Beginning with the opening line, restate the following material exactly, up through the line that contains "s.freeCtr := rfl".

━━━━━━━━━━

/-! modEgo -/

@[simp] theorem modEgo_pending (f : Ego → Ego) : (modEgo f s).pending = s.pending := rfl
@[simp] theorem modEgo_freeCtr (f : Ego → Ego) : (modEgo f s).freeCtr = s.freeCtr := rfl
@[simp] theorem modEgo_lastRead (f : Ego → Ego) : (modEgo f s).lastRead = s.lastRead := rfl
@[simp] theorem modEgo_op (f : Ego → Ego) : (modEgo f s).op = s.op := rfl
@[simp] theorem modEgo_inDrive (f : Ego → Ego) : (modEgo f s).inDrive = s.inDrive := rfl
@[simp] theorem modEgo_reg (f : Ego → Ego) : (modEgo f s).reg = s.reg := rfl
@[simp] theorem modEgo_active (f : Ego → Ego) : (modEgo f s).active = s.active := rfl
@[simp] theorem modEgo_shadow (f : Ego → Ego) : (modEgo f s).shadow = s.shadow := rfl
@[simp] theorem modEgo_mem (f : Ego → Ego) : (modEgo f s).mem = s.mem := rfl
@[simp] theorem modEgo_realms (f : Ego → Ego) : (modEgo f s).realms = s.realms := rfl
@[simp] theorem modEgo_hosts (f : Ego → Ego) : (modEgo f s).hosts = s.hosts := rfl
@[simp] theorem modEgo_jobs (f : Ego → Ego) : (modEgo f s).jobs = s.jobs := rfl
@[simp] theorem modEgo_accCtr (f : Ego → Ego) : (modEgo f s).accCtr = s.accCtr := rfl
@[simp] theorem modEgo_lastServed (f : Ego → Ego) : (modEgo f s).lastServed = s.lastServed := rfl
@[simp] theorem modEgo_curtain (f : Ego → Ego) : (modEgo f s).curtain = s.curtain := rfl
@[simp] theorem modEgo_lastClass (f : Ego → Ego) : (modEgo f s).lastClass = s.lastClass := rfl
@[simp] theorem modEgo_mgrPort (f : Ego → Ego) : (modEgo f s).mgrPort = s.mgrPort := rfl
@[simp] theorem modEgo_tbUnits (f : Ego → Ego) : (modEgo f s).tbUnits = s.tbUnits := rfl
@[simp] theorem modEgo_ticks (f : Ego → Ego) : (modEgo f s).ticks = s.ticks := rfl
@[simp] theorem modEgo_refSys (f : Ego → Ego) : (modEgo f s).refSys = s.refSys := rfl
@[simp] theorem modEgo_dpx (f : Ego → Ego) : (modEgo f s).dpx = s.dpx := rfl
@[simp] theorem modEgo_engines (f : Ego → Ego) : (modEgo f s).engines = s.engines := rfl
@[simp] theorem modEgo_frame (f : Ego → Ego) : (modEgo f s).frame = s.frame := rfl
@[simp] theorem modEgo_isl (f : Ego → Ego) : (modEgo f s).isl = s.isl := rfl
@[simp] theorem modEgo_links (f : Ego → Ego) : (modEgo f s).links = s.links := rfl
@[simp] theorem modEgo_boot (f : Ego → Ego) : (modEgo f s).boot = s.boot := rfl
@[simp] theorem modEgo_lodging (f : Ego → Ego) : (modEgo f s).lodging = s.lodging := rfl
@[simp] theorem modEgo_attest (f : Ego → Ego) : (modEgo f s).attest = s.attest := rfl
@[simp] theorem modEgo_und (f : Ego → Ego) : (modEgo f s).und = s.und := rfl
@[simp] theorem modEgo_thm (f : Ego → Ego) : (modEgo f s).thm = s.thm := rfl
@[simp] theorem modEgo_time (f : Ego → Ego) : (modEgo f s).time = s.time := rfl
@[simp] theorem modEgo_ing (f : Ego → Ego) : (modEgo f s).ing = s.ing := rfl
@[simp] theorem modEgo_kept (f : Ego → Ego) : (modEgo f s).kept = s.kept := rfl
@[simp] theorem modEgo_opLog (f : Ego → Ego) : (modEgo f s).opLog = s.opLog := rfl
@[simp] theorem regGet_modEgo (f : Ego → Ego) (j : Nat) : regGet (modEgo f s) j = regGet s j := rfl
@[simp] theorem actGet_modEgo (f : Ego → Ego) (j : Nat) : actGet (modEgo f s) j = actGet s j := rfl
@[simp] theorem shGet_modEgo (f : Ego → Ego) (j : Nat) : shGet (modEgo f s) j = shGet s j := rfl
@[simp] theorem portOf_modEgo (f : Ego → Ego) (q : Nat) : portOf (modEgo f s) q = portOf s q := rfl
@[simp] theorem ringOf_modEgo (f : Ego → Ego) (q n : Nat) : ringOf (modEgo f s) q n = ringOf s q n := rfl
@[simp] theorem realmOf_modEgo (f : Ego → Ego) (q : Nat) : realmOf (modEgo f s) q = realmOf s q := rfl
@[simp] theorem engineOf_modEgo (f : Ego → Ego) (q : Nat) : engineOf (modEgo f s) q = engineOf s q := rfl
@[simp] theorem findJob_modEgo (f : Ego → Ego) (n : Nat) : findJob (modEgo f s) n = findJob s n := rfl
@[simp] theorem hostByte_modEgo (f : Ego → Ego) (q n : Nat) : hostByte (modEgo f s) q n = hostByte s q n := rfl
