theorem clearRc_sound {p off : Nat} (hS : Sound s) : Sound (clearRc p off s) := by
  dsimp only [clearRc]
  repeat' first
    | with_reducible assumption
    | with_reducible apply regSet_sound
    | with_reducible apply foldl_sound
    | split
    | intro _ _ _

theorem readWord_sound {p off : Nat} (hS : Sound s) : Sound (readWord p off s).1 := by
  dsimp only [readWord]
  repeat' first
    | with_reducible assumption
    | with_reducible apply clearRc_sound
    | split

theorem readAccess_sound {p off size : Nat} (hS : Sound s) : Sound (readAccess p off size s) := by
  dsimp only [readAccess]
  repeat' first
    | with_reducible assumption
    | with_reducible apply denied_sound
    | with_reducible apply readWord_sound
    | split

theorem fieldWrite_sound {p off v : Nat} {r : FieldRow} (hS : Sound s) : Sound (fieldWrite p off v r s) := by
  dsimp only [fieldWrite]
  repeat' first
    | with_reducible assumption
    | with_reducible apply regSet_sound
    | with_reducible apply shSet_sound
    | with_reducible apply regMod_sound
    | split

theorem plainWrite_sound {p off v : Nat} (hS : Sound s) : Sound (plainWrite p off v s) := by
  dsimp only [plainWrite]
  repeat' first
    | with_reducible assumption
    | with_reducible apply fieldWrite_sound
    | with_reducible apply regInc_sound
    | with_reducible apply foldl_sound
    | split
    | intro _ _ _

theorem applyWord_sound {p off v : Nat} (hS : Sound s) : Sound (applyWord p off v s) := by
  dsimp only [applyWord]
  repeat' first
    | with_reducible assumption
    | with_reducible apply hostCtrl_sound
    | with_reducible apply evtCtrl_sound
    | with_reducible apply attCtrl_sound
    | with_reducible apply tbInc_sound
    | with_reducible apply tbStep_sound
    | with_reducible apply tbBaseline_sound
    | with_reducible apply tbSnap_sound
    | with_reducible apply lnkRequest_sound
    | with_reducible apply undCtrl_sound
    | with_reducible apply ringCtrl_sound
    | with_reducible apply setPort_sound
    | with_reducible apply ethTxCtrl_sound
    | with_reducible apply plainWrite_sound
    | split

theorem writeWord_sound {p off v : Nat} (hS : Sound s) : Sound (writeWord p off v s) := by
  dsimp only [writeWord]
  repeat' first
    | with_reducible assumption
    | with_reducible apply denied_sound
    | with_reducible apply applyWord_sound
    | split

theorem writeAccess_sound {p off size v : Nat} (hS : Sound s) : Sound (writeAccess p off size v s) := by
  dsimp only [writeAccess]
  repeat' first
    | with_reducible assumption
    | with_reducible apply denied_sound
    | with_reducible apply writeWord_sound
    | split

theorem configRequest_sound {p : Nat} {req : CfgReq} (hS : Sound s) : Sound (configRequest p req s) := by
  dsimp only [configRequest]
  repeat' first
    | with_reducible assumption
    | with_reducible apply modPort_sound
    | with_reducible apply masterFall_sound
    | split

end Sys2Proof.Machine
end

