-- ==== Sys2Proof/Tests/Slice0.lean ====
section
/-! SUPPORT. The model's own tests: well-formedness, values worked out in the specification, commands on small states, and for every statement with
hypotheses a theorem witness_<its name> that shows concrete states and operands which meet them, clause by clause. -/

open Sys2Proof Sys2Proof.Machine

namespace Sys2Proof.Tests

set_option Elab.async false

━━━━━━━━━━

_ANSWER FOR THIS EXERCISE_
/-! modEgo -/

@[simp] theorem modEgo_pending (f : Ego → Ego) : (modEgo f s).pending = s.pending := rfl
@[simp] theorem modEgo_freeCtr (f : Ego → Ego) : (modEgo f s).freeCtr = s.freeCtr := rfl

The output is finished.